Secara umum kebijakan dibagi menjadi tiga kategori utama yaitu kebijakan yang digunakan oleh pasien, manajer keperawatan dan untuk lingkungan dimana pasien dirawat dan manajer keperawatan bekerja. Pembuatan kebijakan merupakan bagian dari fungsi perencanan manajemen puncak keperawatan. Semua kebijakan manajemen tingkat bawah, melengkapi dan menyokong manajemen tingkat atas. Kebijakan biasanya dikembangkan oleh komite pembuat kebijakan. Tingkat organisasi, komite akan mewakili departemen dan manajemen puncak. Kebijakan merupakan batasan untuk menentukan arah yang akan diikuti oleh tenaga keperawatan.

2.12.3 Motivasi

Nursalam (2015) dalam buku berjudul “Manajemen Keperawatan Aplikasi dalam Praktik Keperawatan” menyatakan bahwa motivasi adalah karakteristik psikologis manusia yang memberi kontribusi pada tingkat komitmen seseorang yang mempengaruhi seseorang untuk berperilaku. Robbins (2014) dalam buku yang berjudul

“Organizational Behavior” menyatakan bahwa motivasi adalah proses yang menjelaskan mengenai kekuatan, arah, dan ketekunan seseorang dalam upaya untuk mencapai suatu tujuan. Darmawan (2013) dalam buku berjudul “Prinsip-prinsip Perilaku Organisasi”

mendefinisikan bahwa motivasi adalah kejiwaan yang mendorong mengaktifkan atau menggerakkan untuk mengarahkan perilaku, sikap, dan tindakan seseorang untuk mencapai suatu tujuan.

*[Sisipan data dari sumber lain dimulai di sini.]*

/-- Samples that differ in everything the arm does not read: in `IDLE` waiting, and in `SEND`. -/
theorem witness_InputsThatAnArmDoesNotReadDoNotMatter :
    let i : Input := { rst := false, cmdValid := false, cw := 1, txReady := false }
    let j : Input := { rst := false, cmdValid := false, cw := 2, txReady := true }
    let k : Input := { rst := false, cmdValid := true, cw := 3, txReady := true }
    (i.rst = j.rst ∧ i.cmdValid = j.cmdValid ∧ i.cmdValid = false ∧ i ≠ j) ∧
      (j.rst = k.rst ∧ j.txReady = k.txReady ∧ j ≠ k) := by decide

theorem witness_StepRunsPresentedCommand :
    let s := stateOf (idle .encCmd 0) [presenting 0x1000000A0]
    s.input.rst = false ∧ s.regs.st = .idle ∧ s.input.cmdValid = true ∧
      decode (.command s.input.cw) = .ok (.encRsp 0 0xA0) :=
  ⟨rfl, rfl, rfl, rfl⟩

theorem witness_StepRunsFrameInProgress :
    let s := stateOf (send 2 0x00 .encRsp 0x000000A0) [ready]
    s.input.rst = false ∧ s.regs.st = .send ∧
      decode (.frame (frame s.regs.opr s.regs.opd)) = .ok (.rspFrame 0xA0 0x4A) :=
  ⟨rfl, rfl, rfl⟩

theorem witness_ExecOfCommandIsTheStepThatPresentsIt :
    decode (.command 0x003E90101) = .ok (.encCmd 1001 1 1) := rfl

theorem witness_FetchedWordIsRunNext :
    decodeTableWord 64 0x01A00401F41402B0 = some (.cmdFrame 0x01 0xF4 0x14 0x02 0xB0) := by decide

/-- All bounds at once, at the greatest and at the least operands. -/
theorem witness_EncCmdInRangeIsAccepted :
    let s := stateOf (idle .encRsp 0x7B) [quiet]
    (s.input.rst = false ∧ s.regs.st = .idle) ∧
      ((1000#16).toNat ≤ 1000 ∧ 1 ≤ (61#8).toNat ∧ (61#8).toNat ≤ 61 ∧ 1 ≤ (5#8).toNat ∧
        (5#8).toNat ≤ 5) ∧
      ((0#16).toNat ≤ 1000 ∧ 1 ≤ (1#8).toNat ∧ (1#8).toNat ≤ 61 ∧ 1 ≤ (1#8).toNat ∧
        (1#8).toNat ≤ 5) := by decide

theorem witness_EncCmdOutOfRangeIsRejected :
    let s := stateOf (idle .encRsp 0x7B) [quiet]
    (s.input.rst = false ∧ s.regs.st = .idle) ∧
      ¬((1001#16).toNat ≤ 1000 ∧ (1 ≤ (1#8).toNat ∧ (1#8).toNat ≤ 61) ∧ 1 ≤ (1#8).toNat ∧
        (1#8).toNat ≤ 5) := by decide

theorem witness_EncRspIsAlwaysAccepted :
    let s := stateOf (idle .encCmd 0x01F41402) [quiet]
    s.input.rst = false ∧ s.regs.st = .idle := by decide

/-- At the last position and at the one before it. -/
theorem witness_CmdFrameInProgressSendsItsByte :
    let s := stateOf (send 7 0xB0 .encCmd 0x01F41402) [ready]
    let t := stateOf (send 6 0xAE .encCmd 0x01F41402) [ready]
    (s.input.rst = false ∧ s.regs.st = .send ∧ s.regs.opr = .encCmd ∧
      s.regs.opd = 0x01#8 ++ 0xF4#8 ++ 0x14#8 ++ 0x02#8 ∧ s.input.txReady = true) ∧
    (t.input.rst = false ∧ t.regs.st = .send ∧ t.regs.opr = .encCmd ∧
      t.regs.opd = 0x01#8 ++ 0xF4#8 ++ 0x14#8 ++ 0x02#8 ∧ t.input.txReady = true) := by decide

/-- Both clauses at their boundary: position 4 with a ready sink, position 5. -/
theorem witness_RspFrameInProgressSendsItsByte :
    let s := stateOf (send 4 0x4A .encRsp 0xABCDEFA0) [ready]
    let t := stateOf (send 5 0x4A .encRsp 0xABCDEFA0) [quiet]
    (s.input.rst = false ∧ s.regs.st = .send ∧ s.regs.opr = .encRsp ∧
      s.regs.opd.extractLsb' 0 8 = 0xA0#8 ∧ s.regs.idx.toNat ≤ 4 ∧ s.input.txReady = true) ∧
    (t.input.rst = false ∧ t.regs.st = .send ∧ t.regs.opr = .encRsp ∧
      t.regs.opd.extractLsb' 0 8 = 0xA0#8 ∧ 5 ≤ t.regs.idx.toNat) := by decide

theorem witness_FrameStepsKeepTheLatch :
    let s := stateOf (send 0 0 .encRsp 0x000000A0) [ready]
    let u := stateOf (send 0 0 .encCmd 0x01F41402) [quiet]
    (s.input.rst = false ∧ s.input.txReady = true ∧ ∃ t, exec (.rspFrame 0xA0 0x4A) s = .next t) ∧
    (u.input.rst = false ∧ u.input.txReady = false ∧
      ∃ t, exec (.cmdFrame 0x01 0xF4 0x14 0x02 0xB0) u = .next t) :=
  ⟨⟨rfl, rfl, _, rfl⟩, rfl, rfl, _, rfl⟩

theorem witness_CommandWhileSendingIsIgnored :
    let s := stateOf (send 3 0xA5 .encCmd 0x01F41402) [ready]
    s.input.rst = false ∧ s.regs.st = .send ∧
      decode (.command 0x003E90101) = .ok (.encCmd 1001 1 1) ∧
      decode (.frame (frame s.regs.opr s.regs.opd)) = .ok (.cmdFrame 0x01 0xF4 0x14 0x02 0xB0) ∧
      ∃ t, exec (.encCmd 1001 1 1) s = .next t :=
  ⟨rfl, rfl, rfl, rfl, _, rfl⟩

Swansburg (2000) dalam buku “Pengantar Kepemimpinan dan Manajemen Keperawatan” mendefinisikan bahwa motivasi adalah konsep yang menggambarkan baik kondisi ekstrensik yang merangsang perilaku tertentu, dan respon intrinsik yang menampakkan perilaku seseorang. Toode, et al. (2015) pada penelitian kuantitatif untuk mengkaji motivasi perawat di Estonia di rumah sakit dan mengkaji faktor apa yang mempengaruhi motivasi perawat bekerja di rumah sakit tersebut, didapatkan bahwa faktor yang paling berpengaruh adalah faktor intrinsik motivasi (p 0,004) daripada faktor ekstrensik (p 0,016).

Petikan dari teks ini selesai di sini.